Please take the records that follow and repeat exactly the lines starting with the line with "the rules -/" and going on through the line with "if d < 10 then".

**Provided data**

________________________________________

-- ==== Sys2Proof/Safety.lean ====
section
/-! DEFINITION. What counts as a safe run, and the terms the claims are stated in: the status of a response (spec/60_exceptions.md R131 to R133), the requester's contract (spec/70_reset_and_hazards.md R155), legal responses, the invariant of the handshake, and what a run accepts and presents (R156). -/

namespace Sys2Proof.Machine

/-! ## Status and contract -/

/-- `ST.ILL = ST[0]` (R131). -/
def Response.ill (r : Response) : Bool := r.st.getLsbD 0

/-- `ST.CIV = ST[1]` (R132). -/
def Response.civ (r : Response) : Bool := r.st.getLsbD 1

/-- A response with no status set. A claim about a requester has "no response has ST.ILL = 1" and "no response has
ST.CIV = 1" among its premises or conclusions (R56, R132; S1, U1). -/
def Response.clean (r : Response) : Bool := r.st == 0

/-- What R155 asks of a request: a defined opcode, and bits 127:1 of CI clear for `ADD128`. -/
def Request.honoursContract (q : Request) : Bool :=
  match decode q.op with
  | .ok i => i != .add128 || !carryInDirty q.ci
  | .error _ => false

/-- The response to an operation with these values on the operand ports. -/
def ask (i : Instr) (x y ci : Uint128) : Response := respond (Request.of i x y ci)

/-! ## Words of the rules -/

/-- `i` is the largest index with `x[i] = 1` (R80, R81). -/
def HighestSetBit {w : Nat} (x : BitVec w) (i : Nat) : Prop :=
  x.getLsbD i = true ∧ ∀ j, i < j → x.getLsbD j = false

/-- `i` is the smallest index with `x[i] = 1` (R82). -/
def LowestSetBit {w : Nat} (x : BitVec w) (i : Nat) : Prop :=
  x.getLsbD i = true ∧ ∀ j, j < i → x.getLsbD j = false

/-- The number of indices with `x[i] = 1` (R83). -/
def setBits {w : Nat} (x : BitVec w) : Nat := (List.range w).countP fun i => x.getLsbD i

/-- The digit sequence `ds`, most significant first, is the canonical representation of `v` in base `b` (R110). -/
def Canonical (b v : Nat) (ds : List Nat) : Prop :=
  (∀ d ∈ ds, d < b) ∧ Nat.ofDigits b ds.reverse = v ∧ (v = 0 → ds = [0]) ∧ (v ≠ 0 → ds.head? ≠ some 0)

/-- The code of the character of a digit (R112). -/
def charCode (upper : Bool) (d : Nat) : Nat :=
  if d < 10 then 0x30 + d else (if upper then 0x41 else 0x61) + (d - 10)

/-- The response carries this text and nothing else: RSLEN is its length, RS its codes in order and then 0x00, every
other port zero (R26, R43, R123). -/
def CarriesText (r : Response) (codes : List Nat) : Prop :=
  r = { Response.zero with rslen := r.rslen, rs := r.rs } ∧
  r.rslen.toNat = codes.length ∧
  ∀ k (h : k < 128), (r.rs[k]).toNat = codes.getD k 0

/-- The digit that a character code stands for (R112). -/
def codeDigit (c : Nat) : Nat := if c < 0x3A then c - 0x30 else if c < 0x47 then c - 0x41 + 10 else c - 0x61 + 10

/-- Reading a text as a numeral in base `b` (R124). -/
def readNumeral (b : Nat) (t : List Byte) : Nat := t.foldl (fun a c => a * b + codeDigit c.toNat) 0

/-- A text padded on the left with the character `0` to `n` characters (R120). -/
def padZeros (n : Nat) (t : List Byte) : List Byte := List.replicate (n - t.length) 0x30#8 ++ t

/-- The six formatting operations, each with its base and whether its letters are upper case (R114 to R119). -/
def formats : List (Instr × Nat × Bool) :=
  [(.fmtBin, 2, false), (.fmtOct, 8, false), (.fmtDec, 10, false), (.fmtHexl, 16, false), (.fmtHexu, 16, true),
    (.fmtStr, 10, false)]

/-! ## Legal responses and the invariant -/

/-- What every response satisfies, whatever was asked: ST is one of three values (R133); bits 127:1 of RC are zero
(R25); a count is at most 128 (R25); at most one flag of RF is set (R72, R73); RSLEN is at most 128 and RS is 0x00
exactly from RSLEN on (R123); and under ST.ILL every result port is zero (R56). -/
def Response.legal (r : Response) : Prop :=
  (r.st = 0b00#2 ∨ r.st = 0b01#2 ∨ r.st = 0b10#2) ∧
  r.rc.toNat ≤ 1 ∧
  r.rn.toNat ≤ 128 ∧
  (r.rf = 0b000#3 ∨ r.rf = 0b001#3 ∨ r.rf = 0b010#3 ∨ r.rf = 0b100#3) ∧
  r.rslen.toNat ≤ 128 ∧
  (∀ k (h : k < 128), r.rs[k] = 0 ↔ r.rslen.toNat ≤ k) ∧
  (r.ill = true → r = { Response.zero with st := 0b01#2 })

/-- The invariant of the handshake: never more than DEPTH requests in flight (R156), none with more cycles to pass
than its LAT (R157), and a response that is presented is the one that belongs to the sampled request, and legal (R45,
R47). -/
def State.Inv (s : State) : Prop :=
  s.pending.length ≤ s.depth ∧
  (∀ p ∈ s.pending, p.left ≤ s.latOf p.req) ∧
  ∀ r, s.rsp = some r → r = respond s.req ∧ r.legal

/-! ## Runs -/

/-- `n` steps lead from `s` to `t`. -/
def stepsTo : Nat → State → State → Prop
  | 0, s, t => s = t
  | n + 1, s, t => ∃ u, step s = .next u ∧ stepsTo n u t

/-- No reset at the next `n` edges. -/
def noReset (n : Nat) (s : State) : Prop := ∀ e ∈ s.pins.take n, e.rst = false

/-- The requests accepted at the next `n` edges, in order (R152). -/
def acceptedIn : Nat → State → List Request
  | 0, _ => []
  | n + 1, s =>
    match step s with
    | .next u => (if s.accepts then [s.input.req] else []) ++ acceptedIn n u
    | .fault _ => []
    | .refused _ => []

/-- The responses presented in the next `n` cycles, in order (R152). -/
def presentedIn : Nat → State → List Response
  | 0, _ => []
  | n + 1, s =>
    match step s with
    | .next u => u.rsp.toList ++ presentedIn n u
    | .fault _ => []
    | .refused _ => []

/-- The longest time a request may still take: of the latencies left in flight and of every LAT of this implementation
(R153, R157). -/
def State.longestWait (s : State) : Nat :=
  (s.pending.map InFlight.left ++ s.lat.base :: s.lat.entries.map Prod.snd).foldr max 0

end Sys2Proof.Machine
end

________________________________________

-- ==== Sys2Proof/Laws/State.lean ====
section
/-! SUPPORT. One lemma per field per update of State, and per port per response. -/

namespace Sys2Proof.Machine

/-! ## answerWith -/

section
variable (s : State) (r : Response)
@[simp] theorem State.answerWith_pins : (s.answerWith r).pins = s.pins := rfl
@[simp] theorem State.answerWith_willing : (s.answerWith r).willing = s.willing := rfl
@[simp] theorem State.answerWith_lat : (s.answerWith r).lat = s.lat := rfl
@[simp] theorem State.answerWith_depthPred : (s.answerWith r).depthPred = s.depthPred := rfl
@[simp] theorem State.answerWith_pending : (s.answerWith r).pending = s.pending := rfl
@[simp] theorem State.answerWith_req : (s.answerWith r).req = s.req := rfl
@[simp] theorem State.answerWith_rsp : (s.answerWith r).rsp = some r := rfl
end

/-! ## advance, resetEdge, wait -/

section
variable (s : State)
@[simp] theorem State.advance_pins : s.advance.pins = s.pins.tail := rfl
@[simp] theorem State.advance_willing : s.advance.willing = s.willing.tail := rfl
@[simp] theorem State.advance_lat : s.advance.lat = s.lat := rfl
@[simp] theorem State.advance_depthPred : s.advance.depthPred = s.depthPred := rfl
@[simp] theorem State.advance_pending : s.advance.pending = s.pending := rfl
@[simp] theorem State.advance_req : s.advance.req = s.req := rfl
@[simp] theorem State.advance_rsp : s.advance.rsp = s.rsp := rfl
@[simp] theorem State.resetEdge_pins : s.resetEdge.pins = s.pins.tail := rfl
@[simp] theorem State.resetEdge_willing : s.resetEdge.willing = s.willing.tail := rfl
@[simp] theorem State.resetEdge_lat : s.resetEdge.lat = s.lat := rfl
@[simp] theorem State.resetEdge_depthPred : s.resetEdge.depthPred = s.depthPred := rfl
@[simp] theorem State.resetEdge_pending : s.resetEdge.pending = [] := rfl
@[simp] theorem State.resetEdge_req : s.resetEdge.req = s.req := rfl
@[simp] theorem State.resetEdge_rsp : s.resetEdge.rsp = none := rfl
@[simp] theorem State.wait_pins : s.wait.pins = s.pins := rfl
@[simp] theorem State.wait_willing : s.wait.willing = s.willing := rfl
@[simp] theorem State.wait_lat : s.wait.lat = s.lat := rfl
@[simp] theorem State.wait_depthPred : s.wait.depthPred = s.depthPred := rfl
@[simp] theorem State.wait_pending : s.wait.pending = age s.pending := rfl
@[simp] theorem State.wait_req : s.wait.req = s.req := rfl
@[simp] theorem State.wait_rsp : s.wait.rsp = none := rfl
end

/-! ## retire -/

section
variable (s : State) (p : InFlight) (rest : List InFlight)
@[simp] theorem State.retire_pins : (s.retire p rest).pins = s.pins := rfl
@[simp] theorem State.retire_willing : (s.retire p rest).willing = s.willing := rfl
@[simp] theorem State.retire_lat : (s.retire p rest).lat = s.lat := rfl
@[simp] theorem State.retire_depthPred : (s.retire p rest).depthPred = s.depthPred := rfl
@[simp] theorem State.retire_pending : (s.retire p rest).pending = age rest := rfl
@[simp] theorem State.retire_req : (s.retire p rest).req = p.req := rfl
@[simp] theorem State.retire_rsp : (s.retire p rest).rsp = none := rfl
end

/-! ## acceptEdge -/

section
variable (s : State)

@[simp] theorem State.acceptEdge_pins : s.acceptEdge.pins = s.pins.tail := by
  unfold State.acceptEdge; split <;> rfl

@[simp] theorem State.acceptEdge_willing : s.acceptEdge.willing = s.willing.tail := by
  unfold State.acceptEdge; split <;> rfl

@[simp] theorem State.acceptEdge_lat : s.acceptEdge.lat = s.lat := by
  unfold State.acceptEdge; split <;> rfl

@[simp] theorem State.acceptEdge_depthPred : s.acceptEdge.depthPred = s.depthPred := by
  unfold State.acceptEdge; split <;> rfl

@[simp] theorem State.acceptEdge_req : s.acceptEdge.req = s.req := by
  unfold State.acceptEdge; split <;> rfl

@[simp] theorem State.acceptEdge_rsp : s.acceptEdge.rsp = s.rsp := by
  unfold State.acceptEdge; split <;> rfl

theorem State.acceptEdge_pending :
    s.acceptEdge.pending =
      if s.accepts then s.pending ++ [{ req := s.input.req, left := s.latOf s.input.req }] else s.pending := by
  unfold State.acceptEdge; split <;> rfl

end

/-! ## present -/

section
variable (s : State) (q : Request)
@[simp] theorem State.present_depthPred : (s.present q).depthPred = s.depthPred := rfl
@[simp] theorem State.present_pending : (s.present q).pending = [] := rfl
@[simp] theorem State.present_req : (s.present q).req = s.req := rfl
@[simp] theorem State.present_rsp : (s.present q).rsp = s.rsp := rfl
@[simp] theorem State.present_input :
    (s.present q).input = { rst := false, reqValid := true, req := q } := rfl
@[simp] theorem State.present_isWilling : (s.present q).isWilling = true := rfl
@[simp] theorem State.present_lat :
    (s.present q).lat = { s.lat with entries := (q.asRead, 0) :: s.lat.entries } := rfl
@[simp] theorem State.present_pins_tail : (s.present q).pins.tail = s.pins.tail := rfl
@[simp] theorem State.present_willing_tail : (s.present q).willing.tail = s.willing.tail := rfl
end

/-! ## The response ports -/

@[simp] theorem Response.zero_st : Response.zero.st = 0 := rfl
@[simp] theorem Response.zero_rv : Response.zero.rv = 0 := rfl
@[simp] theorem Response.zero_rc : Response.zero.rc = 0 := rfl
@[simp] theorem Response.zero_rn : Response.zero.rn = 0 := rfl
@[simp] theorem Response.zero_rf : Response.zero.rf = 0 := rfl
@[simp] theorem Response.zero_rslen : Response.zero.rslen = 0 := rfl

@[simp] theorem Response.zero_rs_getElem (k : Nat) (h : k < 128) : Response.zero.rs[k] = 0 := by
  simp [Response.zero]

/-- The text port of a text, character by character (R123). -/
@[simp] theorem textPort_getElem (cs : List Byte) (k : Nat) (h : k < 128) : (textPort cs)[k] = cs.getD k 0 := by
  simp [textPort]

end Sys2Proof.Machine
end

________________________________________

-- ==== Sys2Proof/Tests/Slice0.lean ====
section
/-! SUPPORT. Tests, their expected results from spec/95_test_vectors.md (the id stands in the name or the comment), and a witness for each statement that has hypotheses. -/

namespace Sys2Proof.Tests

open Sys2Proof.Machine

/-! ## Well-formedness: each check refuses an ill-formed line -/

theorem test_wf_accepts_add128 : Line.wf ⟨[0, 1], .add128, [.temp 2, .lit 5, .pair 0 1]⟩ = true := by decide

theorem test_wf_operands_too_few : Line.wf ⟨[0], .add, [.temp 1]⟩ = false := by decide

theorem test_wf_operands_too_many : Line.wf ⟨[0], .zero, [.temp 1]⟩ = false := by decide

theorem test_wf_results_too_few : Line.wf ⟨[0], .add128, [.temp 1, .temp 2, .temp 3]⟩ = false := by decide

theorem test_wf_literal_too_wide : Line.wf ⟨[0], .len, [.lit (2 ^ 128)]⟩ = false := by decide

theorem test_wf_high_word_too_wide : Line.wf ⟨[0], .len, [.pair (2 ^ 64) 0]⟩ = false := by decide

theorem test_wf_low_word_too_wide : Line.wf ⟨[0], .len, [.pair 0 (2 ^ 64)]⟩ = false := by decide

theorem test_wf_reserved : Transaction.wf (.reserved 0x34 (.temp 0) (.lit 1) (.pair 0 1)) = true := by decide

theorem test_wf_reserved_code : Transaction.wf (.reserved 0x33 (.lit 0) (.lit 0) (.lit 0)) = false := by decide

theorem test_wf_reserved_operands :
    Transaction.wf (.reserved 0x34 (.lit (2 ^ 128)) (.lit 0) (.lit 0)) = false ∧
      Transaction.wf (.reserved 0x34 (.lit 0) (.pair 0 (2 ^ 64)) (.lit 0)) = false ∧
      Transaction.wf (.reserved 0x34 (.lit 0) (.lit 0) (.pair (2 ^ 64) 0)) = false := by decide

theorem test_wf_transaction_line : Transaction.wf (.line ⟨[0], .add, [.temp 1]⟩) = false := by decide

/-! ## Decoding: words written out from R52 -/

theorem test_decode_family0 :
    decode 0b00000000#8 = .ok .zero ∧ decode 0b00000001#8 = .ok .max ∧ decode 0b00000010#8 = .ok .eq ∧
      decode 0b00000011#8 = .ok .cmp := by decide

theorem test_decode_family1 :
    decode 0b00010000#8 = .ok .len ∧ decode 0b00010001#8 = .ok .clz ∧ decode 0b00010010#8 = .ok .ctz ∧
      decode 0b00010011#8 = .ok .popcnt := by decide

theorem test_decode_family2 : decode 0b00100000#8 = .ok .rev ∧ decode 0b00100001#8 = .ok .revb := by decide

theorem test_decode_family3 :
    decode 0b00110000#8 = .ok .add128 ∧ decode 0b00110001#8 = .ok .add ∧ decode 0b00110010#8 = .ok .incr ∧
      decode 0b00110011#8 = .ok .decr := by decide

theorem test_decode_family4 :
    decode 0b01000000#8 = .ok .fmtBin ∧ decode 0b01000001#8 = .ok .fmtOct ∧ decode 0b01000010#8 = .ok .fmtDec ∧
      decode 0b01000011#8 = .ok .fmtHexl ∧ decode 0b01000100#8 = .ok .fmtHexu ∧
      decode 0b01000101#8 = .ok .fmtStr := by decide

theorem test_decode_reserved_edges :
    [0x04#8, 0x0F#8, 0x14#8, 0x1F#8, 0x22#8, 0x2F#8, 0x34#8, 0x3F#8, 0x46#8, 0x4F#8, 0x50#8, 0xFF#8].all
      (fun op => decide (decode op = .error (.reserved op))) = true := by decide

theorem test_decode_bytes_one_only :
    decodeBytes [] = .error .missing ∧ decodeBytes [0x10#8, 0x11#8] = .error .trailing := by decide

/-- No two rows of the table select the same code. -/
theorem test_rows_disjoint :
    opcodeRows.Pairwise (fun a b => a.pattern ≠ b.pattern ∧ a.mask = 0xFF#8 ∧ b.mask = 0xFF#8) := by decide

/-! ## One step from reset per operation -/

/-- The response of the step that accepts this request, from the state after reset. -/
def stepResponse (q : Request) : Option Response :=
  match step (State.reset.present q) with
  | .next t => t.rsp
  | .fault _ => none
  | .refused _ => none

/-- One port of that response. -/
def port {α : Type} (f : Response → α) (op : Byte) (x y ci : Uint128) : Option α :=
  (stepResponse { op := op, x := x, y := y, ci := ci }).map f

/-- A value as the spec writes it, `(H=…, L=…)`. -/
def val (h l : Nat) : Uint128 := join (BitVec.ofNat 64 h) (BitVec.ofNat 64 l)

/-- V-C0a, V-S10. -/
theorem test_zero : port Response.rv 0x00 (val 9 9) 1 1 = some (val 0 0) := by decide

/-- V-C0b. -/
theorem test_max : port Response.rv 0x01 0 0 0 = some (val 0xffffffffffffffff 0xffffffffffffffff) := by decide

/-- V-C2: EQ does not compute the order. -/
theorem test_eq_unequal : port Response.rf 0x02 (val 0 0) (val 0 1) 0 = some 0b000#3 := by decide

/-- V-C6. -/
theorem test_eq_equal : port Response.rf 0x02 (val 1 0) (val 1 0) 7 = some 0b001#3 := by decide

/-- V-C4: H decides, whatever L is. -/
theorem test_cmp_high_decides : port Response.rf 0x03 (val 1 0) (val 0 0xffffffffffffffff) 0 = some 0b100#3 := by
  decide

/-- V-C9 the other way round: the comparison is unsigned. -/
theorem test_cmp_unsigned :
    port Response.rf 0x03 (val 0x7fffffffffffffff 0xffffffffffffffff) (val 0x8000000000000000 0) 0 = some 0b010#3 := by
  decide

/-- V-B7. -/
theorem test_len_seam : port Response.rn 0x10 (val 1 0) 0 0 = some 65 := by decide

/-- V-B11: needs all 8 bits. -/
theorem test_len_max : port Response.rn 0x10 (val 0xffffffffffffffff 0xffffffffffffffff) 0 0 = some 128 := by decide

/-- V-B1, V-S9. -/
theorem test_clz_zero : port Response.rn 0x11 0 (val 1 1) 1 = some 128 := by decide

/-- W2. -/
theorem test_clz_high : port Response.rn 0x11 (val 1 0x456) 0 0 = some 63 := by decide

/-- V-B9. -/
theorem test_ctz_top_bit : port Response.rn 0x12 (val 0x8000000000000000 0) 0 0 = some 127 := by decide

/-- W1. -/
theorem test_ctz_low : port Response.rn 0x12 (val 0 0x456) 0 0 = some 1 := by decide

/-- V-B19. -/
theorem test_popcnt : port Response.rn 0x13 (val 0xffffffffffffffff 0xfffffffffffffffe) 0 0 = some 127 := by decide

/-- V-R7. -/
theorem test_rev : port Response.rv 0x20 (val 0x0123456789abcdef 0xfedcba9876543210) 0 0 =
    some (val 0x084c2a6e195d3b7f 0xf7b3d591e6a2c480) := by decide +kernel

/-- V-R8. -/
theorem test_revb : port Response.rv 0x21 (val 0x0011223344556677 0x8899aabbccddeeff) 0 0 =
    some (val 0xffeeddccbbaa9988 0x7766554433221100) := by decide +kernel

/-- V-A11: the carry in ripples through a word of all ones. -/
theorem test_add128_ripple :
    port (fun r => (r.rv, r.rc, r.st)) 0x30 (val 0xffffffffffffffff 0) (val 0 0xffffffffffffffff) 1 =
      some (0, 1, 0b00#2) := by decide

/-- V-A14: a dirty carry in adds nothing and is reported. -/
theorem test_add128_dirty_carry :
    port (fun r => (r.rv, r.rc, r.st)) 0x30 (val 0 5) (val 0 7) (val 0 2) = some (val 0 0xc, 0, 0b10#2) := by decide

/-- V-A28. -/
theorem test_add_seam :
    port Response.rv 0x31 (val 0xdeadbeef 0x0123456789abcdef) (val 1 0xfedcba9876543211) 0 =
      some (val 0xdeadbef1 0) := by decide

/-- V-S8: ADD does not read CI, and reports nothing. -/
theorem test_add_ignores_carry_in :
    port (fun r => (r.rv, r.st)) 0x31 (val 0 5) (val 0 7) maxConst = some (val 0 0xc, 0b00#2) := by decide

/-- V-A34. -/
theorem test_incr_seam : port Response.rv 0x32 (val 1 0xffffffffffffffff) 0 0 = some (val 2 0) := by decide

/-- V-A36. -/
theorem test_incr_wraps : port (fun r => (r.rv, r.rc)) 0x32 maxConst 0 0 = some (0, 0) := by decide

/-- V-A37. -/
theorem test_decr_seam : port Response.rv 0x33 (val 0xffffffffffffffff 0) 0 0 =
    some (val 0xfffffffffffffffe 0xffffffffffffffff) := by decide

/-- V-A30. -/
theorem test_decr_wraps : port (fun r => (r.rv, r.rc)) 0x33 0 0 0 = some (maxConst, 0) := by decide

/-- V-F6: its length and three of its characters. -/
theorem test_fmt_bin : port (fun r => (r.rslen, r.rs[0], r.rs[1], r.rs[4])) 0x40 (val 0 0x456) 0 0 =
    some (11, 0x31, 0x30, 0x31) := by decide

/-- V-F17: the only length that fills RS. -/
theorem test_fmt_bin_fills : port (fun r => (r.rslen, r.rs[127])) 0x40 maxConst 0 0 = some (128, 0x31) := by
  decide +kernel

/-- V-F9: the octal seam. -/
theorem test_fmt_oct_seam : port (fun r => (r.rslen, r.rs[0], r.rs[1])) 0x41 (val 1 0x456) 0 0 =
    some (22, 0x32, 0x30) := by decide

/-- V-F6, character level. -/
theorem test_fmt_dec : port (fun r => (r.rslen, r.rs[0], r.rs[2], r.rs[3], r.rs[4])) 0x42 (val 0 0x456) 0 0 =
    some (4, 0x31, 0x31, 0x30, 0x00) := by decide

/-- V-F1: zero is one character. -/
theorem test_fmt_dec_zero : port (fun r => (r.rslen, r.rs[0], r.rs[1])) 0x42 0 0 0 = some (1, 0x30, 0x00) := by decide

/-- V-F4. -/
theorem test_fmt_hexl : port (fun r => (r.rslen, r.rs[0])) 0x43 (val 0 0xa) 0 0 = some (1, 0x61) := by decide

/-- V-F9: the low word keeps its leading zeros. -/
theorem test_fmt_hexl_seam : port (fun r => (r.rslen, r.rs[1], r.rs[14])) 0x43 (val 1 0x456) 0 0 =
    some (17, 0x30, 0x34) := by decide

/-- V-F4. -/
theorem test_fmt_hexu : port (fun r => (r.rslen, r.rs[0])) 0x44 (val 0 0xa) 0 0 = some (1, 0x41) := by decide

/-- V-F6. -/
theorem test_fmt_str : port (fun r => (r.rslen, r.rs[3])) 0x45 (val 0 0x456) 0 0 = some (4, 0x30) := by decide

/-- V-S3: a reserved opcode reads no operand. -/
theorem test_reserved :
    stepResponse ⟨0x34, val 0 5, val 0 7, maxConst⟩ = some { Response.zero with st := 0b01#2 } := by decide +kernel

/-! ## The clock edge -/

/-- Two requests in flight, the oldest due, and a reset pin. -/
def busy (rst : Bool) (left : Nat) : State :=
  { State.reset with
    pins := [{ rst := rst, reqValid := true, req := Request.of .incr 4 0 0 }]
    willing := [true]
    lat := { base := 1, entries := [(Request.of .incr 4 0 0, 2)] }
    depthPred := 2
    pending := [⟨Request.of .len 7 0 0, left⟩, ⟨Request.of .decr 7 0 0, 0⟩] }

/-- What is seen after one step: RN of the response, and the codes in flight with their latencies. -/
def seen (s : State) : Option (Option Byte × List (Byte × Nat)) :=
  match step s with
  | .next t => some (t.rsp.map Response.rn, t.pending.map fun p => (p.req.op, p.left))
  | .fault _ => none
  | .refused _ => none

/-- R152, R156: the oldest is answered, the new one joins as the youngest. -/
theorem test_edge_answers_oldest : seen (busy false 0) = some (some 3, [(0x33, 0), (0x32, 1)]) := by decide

________________________________________

**Response to this task**
/-! ## Words of the rules -/

/-- `i` is the largest index with `x[i] = 1` (R80, R81). -/
def HighestSetBit {w : Nat} (x : BitVec w) (i : Nat) : Prop :=
  x.getLsbD i = true ∧ ∀ j, i < j → x.getLsbD j = false

/-- `i` is the smallest index with `x[i] = 1` (R82). -/
def LowestSetBit {w : Nat} (x : BitVec w) (i : Nat) : Prop :=
  x.getLsbD i = true ∧ ∀ j, j < i → x.getLsbD j = false

/-- The number of indices with `x[i] = 1` (R83). -/
def setBits {w : Nat} (x : BitVec w) : Nat := (List.range w).countP fun i => x.getLsbD i

/-- The digit sequence `ds`, most significant first, is the canonical representation of `v` in base `b` (R110). -/
def Canonical (b v : Nat) (ds : List Nat) : Prop :=
  (∀ d ∈ ds, d < b) ∧ Nat.ofDigits b ds.reverse = v ∧ (v = 0 → ds = [0]) ∧ (v ≠ 0 → ds.head? ≠ some 0)

/-- The code of the character of a digit (R112). -/
def charCode (upper : Bool) (d : Nat) : Nat :=
  if d < 10 then 0x30 + d else (if upper then 0x41 else 0x61) + (d - 10)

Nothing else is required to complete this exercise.